Task objective:
What you give back should match the records word for word.

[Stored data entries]
===============
-- ==== Sys2Proof/Machine/Flags.lean ====
section
/-! DEFINITION. Interrupt lines and event counters: which condition holds each APLIC source and local interrupt, and how a
hart's event counters count, wrap and chain. -/

namespace Sys2Proof.Machine

/-- A standard CSR of a hart by number. -/
def HartState.getCsr (x : HartState) (n : Nat) : Word := Table.get 0 x.csr n

def HartState.setCsr (x : HartState) (n : Nat) (v : Word) : HartState := { x with csr := Table.put 0 x.csr n v }

/-- Set or clear one bit of a standard CSR. -/
def HartState.csrBit (x : HartState) (n i : Nat) (b : Bool) : HartState :=
  x.setCsr n (putFld (x.getCsr n) i 1 (bitOf b))

/-- The inhibit bit of mhpmevent for a privilege and mode (R479). -/
def inhibitBit (p : Priv) (virt : Bool) : Nat :=
  match p, virt with
  | .m, _ => 62
  | .s, false => 61
  | .u, false => 60
  | .s, true => 59
  | .u, true => 58

/-- Whether counter `n` counts an event of this privilege, mode and hue (R480). -/
def HartState.counts (x : HartState) (n : Nat) (p : Priv) (virt : Bool) (hue : BitVec 12) : Bool :=
  let e := x.getCsr (0x320 + n)
  !bit (x.getCsr 0x320) n && !bit e (inhibitBit p virt) && (!bit e 31 || fld e 32 12 = hue.toNat) &&
    !(x.run = .debug && bit (x.getCsr 0x7B0) 10)

/-- Add `k` to counter `n` and, when it wraps, set OF, with the overflow interrupt if OF was clear as Sscofpmf has it, and count the
wrap in a chained counter above it (R481, R482). `fuel` counters may follow. -/
def HartState.bump (x : HartState) (n k : Nat) : Nat → HartState
  | 0 => x
  | fuel + 1 =>
    let v := (x.getCsr (0xB00 + n)).toNat + k
    let x := x.setCsr (0xB00 + n) (BitVec.ofNat 64 v)
    if v < 2 ^ 64 then x
    else
      let x := if bit (x.getCsr (0x320 + n)) 63 then x else (x.csrBit (0x320 + n) 63 true).csrBit 0x344 13 true
      if n < 31 && bit (x.getCsr (0x320 + n + 1)) 44 && !bit (x.getCsr 0x320) (n + 1) then x.bump (n + 1) 1 fuel
      else x

/-- Count `k` core events of a code in every counter set to it (R479, R480). -/
def HartState.event (x : HartState) (code k : Nat) (st : Stamp) : HartState :=
  (List.range 29).foldl (fun x i =>
    let n := i + 3
    let e := x.getCsr (0x320 + n)
    if fld e 0 8 = code && code ≠ 0 && !(3 < n && bit e 44) && x.counts n st.priv st.virt st.hue then
      x.bump n k 29
    else x) x

/-- The flag of a sample record that the table of R484 ties to an event. -/
def eventFlag (code : Nat) : BitVec 16 :=
  if code = 0x07 then 0x8 else if code = 0x08 then 0x10 else if code = 0x09 then 0x20 else if code = 0x0C then 0x40
  else if code = 0x0E then 0x80 else if code = 0x0F then 0x100 else if code = 0x10 then 0x200 else if code = 0x11 then 0x400
  else if code = 0x12 then 0x800 else if code = 0x0D then 0x1000 else 0

/-- Count an event of a hart, and note its flag for the instruction that caused it (R485). -/
def State.hartEvent (s : State) (h : HartId) (code : Nat) (st : Stamp) : State :=
  let x := (s.hart (hartIx h)).event code 1 st
  s.setHart (hartIx h) { x with flags := x.flags ||| eventFlag code }

/-- The meter's INSTRET accumulator after one more retirement: a retirement that mcountinhibit keeps from incrementing minstret is not
counted (R285). -/
def HartState.instret (x : HartState) : Word := if bit (x.getCsr 0x320) 2 then x.accInstret else x.accInstret + 1

/-- A retirement: its slot, minstret, the event INSTRET and the meter's accumulator (R285, R287, R484, R487). -/
def HartState.retire (x : HartState) (st : Stamp) : HartState :=
  let x := x.event 0x21 1 st
  if bit (x.getCsr 0x320) 2 then x
  else ({ x.setCsr 0xB02 (x.getCsr 0xB02 + 1) with accInstret := x.instret }).event 0x02 1 st

/-- A hart may have counted CYCLES since its last send: it was not held in reset or parked (R285, R424). -/
def HartState.active (x : HartState) : Bool := x.run ≠ .held && x.run ≠ .parked

/-- Send a hart's accumulated counts to the meter of a hue (R287). The core cycles since the last send are a free number, since
the model has no core clock. -/
def State.meterSend (s : State) (h : HartId) (hue : BitVec 12) : State :=
  let (n, s) := if (s.hart (hartIx h)).active then s.takeNat else (0, s)
  let x := s.hart (hartIx h)
  let cycles := x.accCycles + BitVec.ofNat 64 n
  let steady := if bit x.cqzbpctl 0 then x.accSteady + BitVec.ofNat 64 n else x.accSteady
  let p := s.partOfDie h.die.val
  let s := ((s.charge hue 0 cycles.toNat p).charge hue 1 x.accInstret.toNat p).charge hue 15 steady.toNat p
  s.setHart (hartIx h) { x with accCycles := 0, accInstret := 0, accSteady := 0 }

/-- A hart in WFI goes on when an enabled interrupt is pending. -/
def HartState.wake (x : HartState) : HartState :=
  if x.run = .wfi && x.getCsr 0x344 &&& x.getCsr 0x304 ≠ 0 then { x with run := .running } else x

/-- The sample interrupt: VALID and IRQ_EN (R68). -/
def HartState.sampleIrq (x : HartState) : Bool := bit x.cqzsmpctl 8 && bit x.cqzsmpctl 6

end Sys2Proof.Machine
end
===============
Problem solution:
-- ==== Sys2Proof/Machine/Flags.lean ====
section
/-! DEFINITION. Interrupt lines and event counters: which condition holds each APLIC source and local interrupt, and how a
hart's event counters count, wrap and chain. -/

namespace Sys2Proof.Machine

/-- A standard CSR of a hart by number. -/
def HartState.getCsr (x : HartState) (n : Nat) : Word := Table.get 0 x.csr n

def HartState.setCsr (x : HartState) (n : Nat) (v : Word) : HartState := { x with csr := Table.put 0 x.csr n v }

/-- Set or clear one bit of a standard CSR. -/
def HartState.csrBit (x : HartState) (n i : Nat) (b : Bool) : HartState :=
  x.setCsr n (putFld (x.getCsr n) i 1 (bitOf b))

/-- The inhibit bit of mhpmevent for a privilege and mode (R479). -/
def inhibitBit (p : Priv) (virt : Bool) : Nat :=
  match p, virt with
  | .m, _ => 62
  | .s, false => 61
  | .u, false => 60
  | .s, true => 59
  | .u, true => 58

/-- Whether counter `n` counts an event of this privilege, mode and hue (R480). -/
def HartState.counts (x : HartState) (n : Nat) (p : Priv) (virt : Bool) (hue : BitVec 12) : Bool :=
  let e := x.getCsr (0x320 + n)
  !bit (x.getCsr 0x320) n && !bit e (inhibitBit p virt) && (!bit e 31 || fld e 32 12 = hue.toNat) &&
    !(x.run = .debug && bit (x.getCsr 0x7B0) 10)

/-- Add `k` to counter `n` and, when it wraps, set OF, with the overflow interrupt if OF was clear as Sscofpmf has it, and count the
wrap in a chained counter above it (R481, R482). `fuel` counters may follow. -/
def HartState.bump (x : HartState) (n k : Nat) : Nat → HartState
  | 0 => x
  | fuel + 1 =>
    let v := (x.getCsr (0xB00 + n)).toNat + k
    let x := x.setCsr (0xB00 + n) (BitVec.ofNat 64 v)
    if v < 2 ^ 64 then x
    else
      let x := if bit (x.getCsr (0x320 + n)) 63 then x else (x.csrBit (0x320 + n) 63 true).csrBit 0x344 13 true
      if n < 31 && bit (x.getCsr (0x320 + n + 1)) 44 && !bit (x.getCsr 0x320) (n + 1) then x.bump (n + 1) 1 fuel
      else x

/-- Count `k` core events of a code in every counter set to it (R479, R480). -/
def HartState.event (x : HartState) (code k : Nat) (st : Stamp) : HartState :=
  (List.range 29).foldl (fun x i =>
    let n := i + 3
    let e := x.getCsr (0x320 + n)
    if fld e 0 8 = code && code ≠ 0 && !(3 < n && bit e 44) && x.counts n st.priv st.virt st.hue then
      x.bump n k 29
    else x) x

/-- The flag of a sample record that the table of R484 ties to an event. -/
def eventFlag (code : Nat) : BitVec 16 :=
  if code = 0x07 then 0x8 else if code = 0x08 then 0x10 else if code = 0x09 then 0x20 else if code = 0x0C then 0x40
  else if code = 0x0E then 0x80 else if code = 0x0F then 0x100 else if code = 0x10 then 0x200 else if code = 0x11 then 0x400
  else if code = 0x12 then 0x800 else if code = 0x0D then 0x1000 else 0

/-- Count an event of a hart, and note its flag for the instruction that caused it (R485). -/
def State.hartEvent (s : State) (h : HartId) (code : Nat) (st : Stamp) : State :=
  let x := (s.hart (hartIx h)).event code 1 st
  s.setHart (hartIx h) { x with flags := x.flags ||| eventFlag code }

/-- The meter's INSTRET accumulator after one more retirement: a retirement that mcountinhibit keeps from incrementing minstret is not
counted (R285). -/
def HartState.instret (x : HartState) : Word := if bit (x.getCsr 0x320) 2 then x.accInstret else x.accInstret + 1

/-- A retirement: its slot, minstret, the event INSTRET and the meter's accumulator (R285, R287, R484, R487). -/
def HartState.retire (x : HartState) (st : Stamp) : HartState :=
  let x := x.event 0x21 1 st
  if bit (x.getCsr 0x320) 2 then x
  else ({ x.setCsr 0xB02 (x.getCsr 0xB02 + 1) with accInstret := x.instret }).event 0x02 1 st

/-- A hart may have counted CYCLES since its last send: it was not held in reset or parked (R285, R424). -/
def HartState.active (x : HartState) : Bool := x.run ≠ .held && x.run ≠ .parked

/-- Send a hart's accumulated counts to the meter of a hue (R287). The core cycles since the last send are a free number, since
the model has no core clock. -/
def State.meterSend (s : State) (h : HartId) (hue : BitVec 12) : State :=
  let (n, s) := if (s.hart (hartIx h)).active then s.takeNat else (0, s)
  let x := s.hart (hartIx h)
  let cycles := x.accCycles + BitVec.ofNat 64 n
  let steady := if bit x.cqzbpctl 0 then x.accSteady + BitVec.ofNat 64 n else x.accSteady
  let p := s.partOfDie h.die.val
  let s := ((s.charge hue 0 cycles.toNat p).charge hue 1 x.accInstret.toNat p).charge hue 15 steady.toNat p
  s.setHart (hartIx h) { x with accCycles := 0, accInstret := 0, accSteady := 0 }

/-- A hart in WFI goes on when an enabled interrupt is pending. -/
def HartState.wake (x : HartState) : HartState :=
  if x.run = .wfi && x.getCsr 0x344 &&& x.getCsr 0x304 ≠ 0 then { x with run := .running } else x

/-- The sample interrupt: VALID and IRQ_EN (R68). -/
def HartState.sampleIrq (x : HartState) : Bool := bit x.cqzsmpctl 8 && bit x.cqzsmpctl 6

end Sys2Proof.Machine
end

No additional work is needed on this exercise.